In the records below, begin at the line that has "capTxLog := 3" and stop after the line that has "bufAlignLog := 2"; quote those lines verbatim and nothing more.
::::::
-- ==== Sys2Proof/Tests/Slice0.lean ====
section
/-! SUPPORT. Our own tests: the well-formedness smoke test, words written out from the spec's encodings,
single steps from the vectors of spec/95_test_vectors.md, and a witness for the hypotheses of each
obligation. -/

namespace Sys2Proof.Tests

open Sys2Proof Sys2Proof.Machine

-- one theorem after another: each waits for the kernel, and a thread for each would exhaust the sandbox
set_option Elab.async false

/-! ### The configuration of the vectors (95, header) and small states -/

/-- `N = 12`, `CAP = 16`, `BUF_ALIGN = 4`, `REFILL_UNIT = 16`, `LOW_WATER = 1`, rings at 0x40000000 + 0x100·n. -/
def cfg : Params :=
  { numLanes := 12
    capTxLog := 3
    capRxLog := 3
    rxBufPhys := tabulate fun n => BitVec.ofNat 32 (0x40000000 + 0x100 * n.val)
    regBase := 0xF0000000
    sizeClass := 0x33
    timeoutValue := 0x64
    refillPred := 15
    lowWater := 1
    hwMayCorrupt := false
    regEndian := .little
    bufAlignLog := 2 }

/-- The state ATTACH leaves (R50), with nothing scheduled, the reserved bits of the next reads drawn, and a step
doing one instruction. -/
def idle : State :=
  { State.reset with
    cfg := cfg
    tx := { Bank.reset with ier := laneMask cfg }
    rx := { Bank.reset with ier := laneMask cfg, base := cfg.rxBufPhys }
    bufSz := 0x33
    rxTimeout := 0x64
    attached := true
    sched := []
    pace := .command
    draws := { reserved := List.replicate 30 0, accepted := [3], stream := [(10, [1, 2, 3, 4, 5, 6, 7, 8, 9, 10])],
               count := 0 } }

/-- Power-on, before ATTACH, with the configuration fixed and nothing scheduled. -/
def fresh : State := { State.reset with cfg := cfg, sched := [], pace := .command }

def ownerA : Owner := ⟨1⟩
def ownerP : Owner := ⟨2⟩
def callbackK : Callback := ⟨3⟩

/-- A receive lane owned by A, in run state `r`, with hardware pointer `hw` and `head = tail = RX_RD`. -/
def rxLane (s : State) (n : Lane) (r : RunState) (hw tail : Nat) : State :=
  ((((s.setChan .rx n { slot := .owned ownerA callbackK, run := r, head := tail, tail := tail, work := false }).withHw
    .rx n (toWord hw)).withSw .rx n (toWord tail)).withEn .rx
      (if r = .armed then withLaneBit s.cfg s.rx.en n else s.rx.en))

/-- A transmit lane owned by P, its ring at 0x80000000 + 0x100·n, with `TX_RD = hw` and `TX_WR = head`. -/
def txLane (s : State) (n : Lane) (r : RunState) (head tail hw : Nat) : State :=
  let a : Word := BitVec.ofNat 32 (0x80000000 + 0x100 * n.val)
  ((((((s.setChan .tx n { slot := .owned ownerP callbackK, run := r, head := head, tail := tail, work := false }).withHw
    .tx n (toWord hw)).withSw .tx n (toWord head)).withBase .tx n a).setTxBuf n a).withEn .tx
      (if r = .armed then withLaneBit s.cfg s.tx.en n else s.tx.en))
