-- ==== Sys2Proof/Machine/Ops.lean ====
section
/-! DEFINITION. The named operations over storage and state that the commands share: sparse arrays, the source
memory, named register updates, raising a fault (spec/60_exceptions.md rule R702 to rule R705) and the
recovery from one (spec/70_reset_and_hazards.md rule R801). -/
namespace Sys2Proof.Machine

/-! ## Sparse arrays -/

/-- The element at index `k`, if it has been written. -/
def cellGet {α : Type} : Cells α → Nat → Option α
  | [], _ => none
  | (a, x) :: t, k => if a = k then some x else cellGet t k

/-- Write the element at index `k`, keeping the indices strictly rising. -/
def cellSet {α : Type} : Cells α → Nat → α → Cells α
  | [], k, v => [(k, v)]
  | (a, x) :: t, k, v =>
    if k < a then (k, v) :: (a, x) :: t
    else if k = a then (k, v) :: t
    else (a, x) :: cellSet t k v

/-- Forget the element at index `k`: it has no defined value any more. -/
def cellErase {α : Type} (m : Cells α) (k : Nat) : Cells α := m.filter fun c => c.1 != k

/-- Write the listed elements, the first one first. -/
def cellSetAll {α : Type} (m : Cells α) : List (Nat × α) → Cells α
  | [] => m
  | (k, v) :: rest => cellSetAll (cellSet m k v) rest

/-- Write `v` to the `n` elements from index `k` on. -/
def cellFill {α : Type} (m : Cells α) (k : Nat) (v : α) : Nat → Cells α
  | 0 => m
  | n + 1 => cellFill (cellSet m k v) (k + 1) v n

/-- Every index of the array exceeds `lo`, and the indices rise strictly from there. -/
def cellsRiseFrom {α : Type} (lo : Nat) : Cells α → Bool
  | [] => true
  | (a, _) :: t => decide (lo ≤ a) && cellsRiseFrom (a + 1) t

/-- The canonical form of a sparse array: strictly rising indices. An unlisted index holds no value, so no
entry can equal what an unlisted index reads as. -/
def cellsWf {α : Type} (m : Cells α) : Bool := cellsRiseFrom 0 m

/-- A free value of `w` bits (rule R141, rule R704). -/
def freeBits (P : Params) (w : Nat) (site : FreeSite) (tick ix : Nat) : BitVec w :=
  (P.free site tick ix).setWidth w

/-- Read an element: what was last written there, and any value where nothing was (rule R141). -/
def readCell {w : Nat} (P : Params) (tick : Nat) (site : FreeSite) (m : Cells (BitVec w)) (k : Nat) :
    BitVec w :=
  (cellGet m k).getD (freeBits P w site tick k)

/-! ## Source memory -/

/-- The canonical form of the source memory: strictly rising addresses below 2^32 (rule R212). -/
def Memory.wf (m : List Host.Cell) : Bool := cellsWf m && m.all fun c => decide (c.1 < 2 ^ 32)

/-- SrcRead(a) (rule R212). -/
def srcRead (P : Params) (s : State) (a : Word) : Byte := readCell P s.tick .src s.src a.toNat

/-- SrcWrite(a, v) for each listed pair, the first one first (rule R212). -/
def srcWriteAll (m : List Host.Cell) : List (Word × Byte) → List Host.Cell
  | [] => m
  | (a, v) :: rest => srcWriteAll (cellSet m a.toNat v) rest

/-! ## Named updates of the state -/

/-- Replace the fault latch. -/
def State.withLatch (s : State) (l : Latch) : State := { s with latch := l }

/-- Replace the configuration registers. -/
def State.withCfg (s : State) (c : Cfg) : State := { s with cfg := c }

/-- Replace the bit writer. -/
def State.withBw (s : State) (b : Bw) : State := { s with bw := b }

/-- Replace the iterator. -/
def State.withMi (s : State) (m : Mi) : State := { s with mi := m }

/-- Replace the residual coder. -/
def State.withRc (s : State) (r : Rc) : State := { s with rc := r }

/-- Replace the source memory. -/
def State.withSrc (s : State) (m : List Host.Cell) : State := { s with src := m }

/-- Set the host port's answer. -/
def State.withResp (s : State) (r : HostResp) : State := { s with hostResp := r }

/-- Take the next host event off the queue: the events left are `q`, and the event counts as done. -/
def State.accept (s : State) (q : List HostEvent) : State :=
  { s with hostQueue := q, hostResp := .done, tick := s.tick + 1 }

/-! ## Faults -/

/-- A raised fault: the code, and the value to be latched in ERR_INFO (rule R700, rule R702). -/
structure Raise where
  code : ErrCode
  info : Nat
deriving DecidableEq, Repr

/-- The faults raised in the middle of a Flush, which leave state unspecified (rule R704). -/
def ErrCode.imprecise : ErrCode → Bool
  | .allocFailure => true
  | .carryInvariant => true
  | .none => false
  | .invalidDimensions => false
  | .illegalCommand => false
  | .wrongState => false
  | .noMacroblock => false
  | .coeffRange => false
  | .firstCoeffNonzero => false
  | .srcBusError => false

/-- What an imprecise fault of a command leaves unspecified (rule R704). -/
inductive Spoil
  /-- The bit writer's registers and OUT. -/
  | bitWriter
  /-- Those, and the iterator's flags, NZ[MI.X] and bit counts: RC_CODE_MB. -/
  | macroblock
deriving DecidableEq, Repr

/-- The bit writer with every register but BW.STATE, and OUT, at any value (rule R704). -/
def spoilBw (P : Params) (tick : Nat) (b : Bw) : Bw :=
  { st := b.st
    range := freeBits P 8 .bwRange tick 0
    value := freeBits P 32 .bwValue tick 0
    nbits := freeBits P 8 .bwNbits tick 0
    run := freeBits P 32 .bwRun tick 0
    pos := freeBits P 32 .bwPos tick 0
    lastBit := (freeBits P 1 .bwLastBit tick 0).getLsbD 0
    out := [] }

/-- The iterator with TOP_NZ, LEFT_NZ, NZ[MI.X], MI.LUMA_BITS, MI.UV_BITS and BIT_COUNT at any value
(rule R704). -/
def spoilMi (P : Params) (tick : Nat) (m : Mi) : Mi :=
  { m with
    topNz := []
    leftNz := []
    nz := cellErase m.nz m.x.toNat
    lumaBits := freeBits P 32 .lumaBits tick 0
    uvBits := freeBits P 32 .uvBits tick 0
    bitCount := (List.range 12).map fun i => freeBits P 64 .bitCount tick i }

/-- The state an imprecise fault leaves, but for the latch (rule R704). -/
def spoil (P : Params) (sp : Spoil) (s : State) : State :=
  match sp with
  | .bitWriter => s.withBw (spoilBw P s.tick s.bw)
  | .macroblock => (s.withBw (spoilBw P s.tick s.bw)).withMi (spoilMi P s.tick s.mi)

/-- `raise Fault(code, info)` during command `w`: the fault is latched and the command ends (rule R702). -/
def raiseFault (w : Word) (r : Raise) (s : State) : State :=
  s.withLatch { faulted := true, code := r.code, cmd := w, info := BitVec.ofNat 32 r.info }

/-- Taking a fault: precise faults change the latch only, the imprecise ones also leave the state of rule
R704 at any value. -/
def takeFault (P : Params) (sp : Spoil) (w : Word) (r : Raise) (s : State) : State :=
  raiseFault w r (if r.code.imprecise then spoil P sp s else s)

/-- Run the body of command `w`. While FAULTED = 1 it has no effect at all (rule R703); else the command
ends in the state its body leaves, or takes the fault its body raises. -/
def runCommand (P : Params) (sp : Spoil) (w : Word) (body : State → Except Raise State) (s : State) :
    State :=
  if s.latch.faulted then s
  else
    match body s with
    | .ok t => t
    | .error r => takeFault P sp w r s

/-- A word that does not decode (rule R311). -/
def illegalCommand (P : Params) (w : Word) (s : State) : State :=
  runCommand P .bitWriter w (fun _ => .error { code := .illegalCommand, info := 0 }) s

/-- Recovery from a fault, and the reset of rule R800: VRCE's registers and arrays go to their reset values;
the source memory is not changed, nor is the host's side of the port. -/
def resetVrce (P : Params) (s : State) : State :=
  { State.resetWith P with
    src := s.src, hostQueue := s.hostQueue, hostResp := s.hostResp, tick := s.tick }

end Sys2Proof.Machine
end

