-- ==== Sys2Proof/Machine/Core.lean ====
section
/-! DEFINITION. The machine behind the host's interface. -/

def Sys2Proof.core : Host.Core :=
  { State := Sys2Proof.Machine.State, Fault := Sys2Proof.Machine.Fault,
    Refusal := Sys2Proof.Machine.Refusal, step := Sys2Proof.Machine.step,
    reset := Sys2Proof.Machine.State.reset }
end

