/-! ## Reset -/

/-- Settles O11: both resets leave `resetVrce`, SOFT_RESET of the state itself and hardware reset of the state that
has taken the event from the queue. -/
theorem resetsRestoreResetState : Obligations.ResetsRestoreResetState := by
  intro s
  refine ⟨⟨resetVrce Config.params s, exec_softReset s, rfl, statusWord_reset _ s, rfl⟩, fun q hq => ?_⟩
  exact step_of_access hq rfl

/-! ## What coding keeps of the bytes written -/

/-- `b'` has written on from `b`: BW.POS has not gone back, and of the bytes before it at most the last, which takes
the carries, differs (rule R404). -/
structure Bw.Extends (b b' : Bw) : Prop where
  pos_le : b.pos.toNat ≤ b'.pos.toNat
  out_eq : ∀ k, k + 1 < b.pos.toNat → cellGet b'.out k = cellGet b.out k

section
variable {P : Params} {tick : Nat} {b b' b'' : Bw}

theorem Bw.Extends.refl (b : Bw) : b.Extends b := ⟨le_rfl, fun _ _ => rfl⟩

theorem Bw.Extends.trans (h : b.Extends b') (h' : b'.Extends b'') : b.Extends b'' where
  pos_le := h.pos_le.trans h'.pos_le
  out_eq k hk := (h'.out_eq k (hk.trans_le h.pos_le)).trans (h.out_eq k hk)

/-- The carry of a Flush goes into OUT[BW.POS − 1], the run and the byte behind it (rule R404). -/
theorem cellGet_flushOut_of_settled (P : Params) (tick : Nat) (b : Bw) (bits : Nat) {k : Nat}
    (hk : k + 1 < b.pos.toNat) : cellGet (flushOut P tick b bits) k = cellGet b.out k := by
  rw [cellGet_flushOut, if_neg (by omega), if_neg (by omega), if_neg (by omega)]

/-- A Flush that writes has checked the room in OUT first, so that BW.POS does not wrap (rule R406). -/
theorem flush_extends (hP : P.outCap ≤ 2 ^ 28) (h : flush P tick b = .ok b') : b.Extends b' := by
  simp only [flush] at h
  split_ifs at h with _ _ hfull
  · cases h
    refine ⟨?_, fun k hk => cellGet_flushOut_of_settled P tick b _ hk⟩
    simp only [BitVec.toNat_ofNat]
    omega
  · cases h
    exact ⟨le_rfl, fun _ _ => rfl⟩

/-- What coding a decision does to the bytes: nothing before its Flush, if it has one (rule R400, rule R402). -/
theorem encodeBit_cases {d : CodedBit} (h : encodeBit P tick d b = .ok b') :
    ∃ b₁ : Bw, b₁.pos = b.pos ∧ b₁.out = b.out ∧ (b' = b₁ ∨ flush P tick b₁ = .ok b') := by
  have hnarrow : (narrow d.1 d.2 b).pos = b.pos ∧ (narrow d.1 d.2 b).out = b.out := by
    unfold narrow
    dsimp only
    split <;> exact ⟨rfl, rfl⟩
  obtain ⟨hpos, hout⟩ := hnarrow
  unfold encodeBit renormalize at h
  dsimp only at h
  split_ifs at h
  · refine ⟨_, ?_, ?_, .inr h⟩
    exacts [hpos, hout]
  · cases h
    refine ⟨_, ?_, ?_, .inl rfl⟩
    exacts [hpos, hout]
  · cases h
    exact ⟨_, hpos, hout, .inl rfl⟩

theorem encodeBit_extends {d : CodedBit} (hP : P.outCap ≤ 2 ^ 28) (h : encodeBit P tick d b = .ok b') :
    b.Extends b' := by
  obtain ⟨b₁, hpos, hout, hend⟩ := encodeBit_cases h
  have hbefore : b.Extends b₁ := ⟨hpos ▸ le_rfl, fun _ _ => hout ▸ rfl⟩
  rcases hend with rfl | hflush
  · exact hbefore
  · exact hbefore.trans (flush_extends hP hflush)

theorem encodeBits_extends {ds : List CodedBit} (hP : P.outCap ≤ 2 ^ 28) (h : encodeBits P tick ds b = .ok b') :
    b.Extends b' := by
  induction ds generalizing b with
  | nil => cases h; exact .refl _
  | cons d ds ih =>
    unfold encodeBits at h
    split at h
    · next b₁ hd => exact (encodeBit_extends hP hd).trans (ih h)
    · cases h

theorem finishBw_extends (hP : P.outCap ≤ 2 ^ 28) (h : finishBw P tick b = .ok b') : b.Extends b' := by
  obtain ⟨padded, flushed, hpad, hflush, rfl⟩ := finishBw_ok h
  have hlast := flush_extends hP hflush
  exact (encodeBits_extends hP hpad).trans ⟨hlast.pos_le, hlast.out_eq⟩

end

/-! ## What a command keeps of the bytes written -/

/-- A command that completes and starts no stream leaves the writer alone, or finds it in WRITING and codes decisions
or closes the stream. Only the commands that code have the writer among their parts (`State.withWritesOf`). -/
theorem body_bw_cases_of_ne_bwInit {i : Instr} {s t : State} (hsoft : i ≠ .softReset) (hinit : i ≠ .bwInit)
    (h : bodyOf Config.params i s = .ok t) :
    t.bw = s.bw ∨
      (s.bw.st = .writing ∧ ((∃ ds, encodeBits Config.params s.tick ds s.bw = .ok t.bw) ∨
        finishBw Config.params s.tick s.bw = .ok t.bw)) := by
  have hput {ds : List CodedBit} (h : putBits Config.params ds s = .ok t) :
      s.bw.st = .writing ∧ ((∃ ds, encodeBits Config.params s.tick ds s.bw = .ok t.bw) ∨
        finishBw Config.params s.tick s.bw = .ok t.bw) := by
    obtain ⟨hst, b, hb, rfl⟩ := putBits_ok h
    exact ⟨hst, .inl ⟨ds, hb⟩⟩
  cases i with
  | softReset => exact absurd rfl hsoft
  | bwInit => exact absurd rfl hinit
  | bwPutbit bit prob => exact .inr (hput h)
  | bwPutbitu bit => exact .inr (hput h)
  | bwPutbits nb val => exact .inr (hput h)
  | bwPutsbits nb val => exact .inr (hput h)
  | bwFinish =>
    rcases finishBody_ok h with ⟨-, rfl⟩ | ⟨hst, b, hb, rfl⟩
    · exact .inl rfl
    · exact .inr ⟨hst, .inr hb⟩
  | rcCodeBlock slot ty ctx =>
    obtain ⟨hst, -, b, hb, rfl⟩ := codeBlockBody_ok h
    exact .inr ⟨hst, .inl ⟨_, hb⟩⟩
  | rcCodeMb =>
    obtain ⟨-, hst, -, b₁, b₂, hb₁, hb₂, rfl⟩ := codeMbBody_ok h
    exact .inr ⟨hst, .inl ⟨_, (encodeBits_append_of_ok hb₁ _).trans hb₂⟩⟩
  | _ => rw [body_eq_withWritesOf h]; exact .inl rfl

/-- A command that ends without a fault has completed its body. -/
theorem body_of_exec_running {i : Instr} {s t : State} (hsoft : i ≠ .softReset) (hs : s.running)
    (h : exec i s = .next t) (ht : t.running) : bodyOf Config.params i s = .ok t := by
  rcases exec_cases h with ⟨hi, -⟩ | ⟨hf, -⟩ | ⟨-, -, hok⟩ | ⟨-, -, r, -, rfl⟩
  · exact absurd hi hsoft
  · rw [show s.latch.faulted = false from hs] at hf
    cases hf
  · exact hok
  · cases ht

/-- Settles O29: the command leaves the writer alone, or it codes and so extends what is written
(`encodeBits_extends`, `finishBw_extends`); it codes in WRITING only. -/
theorem writtenBytesSettle : Obligations.WrittenBytesSettle := by
  intro i s t hs h ht hinit hsoft
  rcases body_bw_cases_of_ne_bwInit hsoft hinit (body_of_exec_running hsoft hs h ht) with hbw | ⟨hst, hcode⟩
  · rw [hbw]
    exact ⟨⟨le_rfl, fun _ _ => rfl⟩, fun _ => rfl⟩
  · have hext : s.bw.Extends t.bw := by
      rcases hcode with ⟨ds, hb⟩ | hb
      · exact encodeBits_extends outCap_le hb
      · exact finishBw_extends outCap_le hb
    exact ⟨⟨hext.pos_le, hext.out_eq⟩, fun hne => absurd hst hne⟩

end Sys2Proof.Machine
end
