/-! ## Agent links, lead and notices -/

/-- What an arriving frame does (R182): nothing while the link is DOWN. On an UP link its first byte notes the
count as the start of its transfer, unless one is under way; its end closes the transfer, and a frame with a
link tag above 15, a body length above 512 or a body cut short is answered BAD_FRAME at once; a well-formed one
is answered FULL when the queue holds 4 requests and is appended to the queue otherwise. (That a frame begins
and ends by this command is the model's, log entry 13.) -/
def Obligations.FrameArrivalJudged : Prop :=
  ∀ (a : Agent) (f : Frame) (s : State),
    ((s.link a).up = false → ∀ x, exec (.frameArrival a x) s = .next s) ∧
    ((s.link a).up = true → ∃ t, exec (.frameArrival a .begins) s = .next t ∧ Only [.agents] s t ∧
      t.link a = { s.link a with transfer := some (match (s.link a).transfer with
        | none => s.localCount
        | some c => c) } ∧
      ∀ b, b ≠ a → t.link b = s.link b) ∧
    ((s.link a).up = true → (15 < f.linkTag ∨ 512 < f.length ∨ f.body.length < f.length) →
      ∃ t, exec (.frameArrival a (.ends f)) s = .next t ∧ Only [.agents, .sent] s t ∧
        t.link a = { s.link a with transfer := none } ∧ (∀ b, b ≠ a → t.link b = s.link b) ∧
        t.sent = s.sent ++ [.reply a f.linkTag .badFrame []]) ∧
    ((s.link a).up = true → f.linkTag ≤ 15 → f.length ≤ 512 → f.length ≤ f.body.length →
      4 ≤ (s.link a).queue.length →
      ∃ t, exec (.frameArrival a (.ends f)) s = .next t ∧ Only [.agents, .sent] s t ∧
        t.link a = { s.link a with transfer := none } ∧ (∀ b, b ≠ a → t.link b = s.link b) ∧
        t.sent = s.sent ++ [.reply a f.linkTag .full []]) ∧
    ((s.link a).up = true → f.linkTag ≤ 15 → f.length ≤ 512 → f.length ≤ f.body.length →
      (s.link a).queue.length < 4 →
      ∃ t, exec (.frameArrival a (.ends f)) s = .next t ∧ Only [.agents] s t ∧
        t.link a = { s.link a with
          transfer := none
          queue := (s.link a).queue ++ [⟨f.linkTag, f.code, f.body.take f.length⟩] } ∧
        ∀ b, b ≠ a → t.link b = s.link b)
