-- ==== Sys2Proof/Laws/State.lean ====
section
/-! SUPPORT. What reading a field gives after a setter: one lemma per field per setter, each true by
unfolding, and the laws of the indexed registers (paths, inputs, links). -/

set_option Elab.async false

namespace Sys2Proof.Machine

variable (s : State)

/-! ### setCount -/

@[simp] theorem setCount_localCount (x : Count) : (s.setCount x).localCount = x := rfl
@[simp] theorem setCount_time (x : Count) : (s.setCount x).time = s.time := rfl
@[simp] theorem setCount_lineup (x : Count) : (s.setCount x).lineup = s.lineup := rfl
@[simp] theorem setCount_staging (x : Count) : (s.setCount x).staging = s.staging := rfl
@[simp] theorem setCount_guide (x : Count) : (s.setCount x).guide = s.guide := rfl
@[simp] theorem setCount_inputs (x : Count) : (s.setCount x).inputs = s.inputs := rfl
@[simp] theorem setCount_claimQueue (x : Count) : (s.setCount x).claimQueue = s.claimQueue := rfl
@[simp] theorem setCount_paths (x : Count) : (s.setCount x).paths = s.paths := rfl
@[simp] theorem setCount_access (x : Count) : (s.setCount x).access = s.access := rfl
@[simp] theorem setCount_card (x : Count) : (s.setCount x).card = s.card := rfl
@[simp] theorem setCount_parental (x : Count) : (s.setCount x).parental = s.parental := rfl
@[simp] theorem setCount_jobs (x : Count) : (s.setCount x).jobs = s.jobs := rfl
@[simp] theorem setCount_power (x : Count) : (s.setCount x).power = s.power := rfl
@[simp] theorem setCount_store (x : Count) : (s.setCount x).store = s.store := rfl
@[simp] theorem setCount_agents (x : Count) : (s.setCount x).agents = s.agents := rfl
@[simp] theorem setCount_lead (x : Count) : (s.setCount x).lead = s.lead := rfl
@[simp] theorem setCount_leadNotices (x : Count) : (s.setCount x).leadNotices = s.leadNotices := rfl
@[simp] theorem setCount_noticeMap (x : Count) : (s.setCount x).noticeMap = s.noticeMap := rfl
@[simp] theorem setCount_sent (x : Count) : (s.setCount x).sent = s.sent := rfl
@[simp] theorem setCount_gatesDue (x : Count) : (s.setCount x).gatesDue = s.gatesDue := rfl
@[simp] theorem setCount_pending (x : Count) : (s.setCount x).pending = s.pending := rfl
@[simp] theorem setCount_path (x : Count) (p : PathNo) : (s.setCount x).path p = s.path p := rfl
@[simp] theorem setCount_input (x : Count) (i : InputNo) : (s.setCount x).input i = s.input i := rfl
@[simp] theorem setCount_link (x : Count) (a : Agent) : (s.setCount x).link a = s.link a := rfl

/-! ### setTime -/

@[simp] theorem setTime_localCount (x : TimeBase) : (s.setTime x).localCount = s.localCount := rfl
@[simp] theorem setTime_time (x : TimeBase) : (s.setTime x).time = x := rfl
@[simp] theorem setTime_lineup (x : TimeBase) : (s.setTime x).lineup = s.lineup := rfl
@[simp] theorem setTime_staging (x : TimeBase) : (s.setTime x).staging = s.staging := rfl
@[simp] theorem setTime_guide (x : TimeBase) : (s.setTime x).guide = s.guide := rfl
@[simp] theorem setTime_inputs (x : TimeBase) : (s.setTime x).inputs = s.inputs := rfl
@[simp] theorem setTime_claimQueue (x : TimeBase) : (s.setTime x).claimQueue = s.claimQueue := rfl
@[simp] theorem setTime_paths (x : TimeBase) : (s.setTime x).paths = s.paths := rfl
@[simp] theorem setTime_access (x : TimeBase) : (s.setTime x).access = s.access := rfl
@[simp] theorem setTime_card (x : TimeBase) : (s.setTime x).card = s.card := rfl
@[simp] theorem setTime_parental (x : TimeBase) : (s.setTime x).parental = s.parental := rfl
@[simp] theorem setTime_jobs (x : TimeBase) : (s.setTime x).jobs = s.jobs := rfl
@[simp] theorem setTime_power (x : TimeBase) : (s.setTime x).power = s.power := rfl
@[simp] theorem setTime_store (x : TimeBase) : (s.setTime x).store = s.store := rfl
@[simp] theorem setTime_agents (x : TimeBase) : (s.setTime x).agents = s.agents := rfl
@[simp] theorem setTime_lead (x : TimeBase) : (s.setTime x).lead = s.lead := rfl
@[simp] theorem setTime_leadNotices (x : TimeBase) : (s.setTime x).leadNotices = s.leadNotices := rfl
@[simp] theorem setTime_noticeMap (x : TimeBase) : (s.setTime x).noticeMap = s.noticeMap := rfl
@[simp] theorem setTime_sent (x : TimeBase) : (s.setTime x).sent = s.sent := rfl
@[simp] theorem setTime_gatesDue (x : TimeBase) : (s.setTime x).gatesDue = s.gatesDue := rfl
@[simp] theorem setTime_pending (x : TimeBase) : (s.setTime x).pending = s.pending := rfl
@[simp] theorem setTime_path (x : TimeBase) (p : PathNo) : (s.setTime x).path p = s.path p := rfl
@[simp] theorem setTime_input (x : TimeBase) (i : InputNo) : (s.setTime x).input i = s.input i := rfl
@[simp] theorem setTime_link (x : TimeBase) (a : Agent) : (s.setTime x).link a = s.link a := rfl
::::::
WRITTEN SOLUTION:
    capTxLog := 3
    capRxLog := 3
    rxBufPhys := tabulate fun n => BitVec.ofNat 32 (0x40000000 + 0x100 * n.val)
    regBase := 0xF0000000
    sizeClass := 0x33
    timeoutValue := 0x64
    refillPred := 15
    lowWater := 1
    hwMayCorrupt := false
    regEndian := .little
    bufAlignLog := 2 }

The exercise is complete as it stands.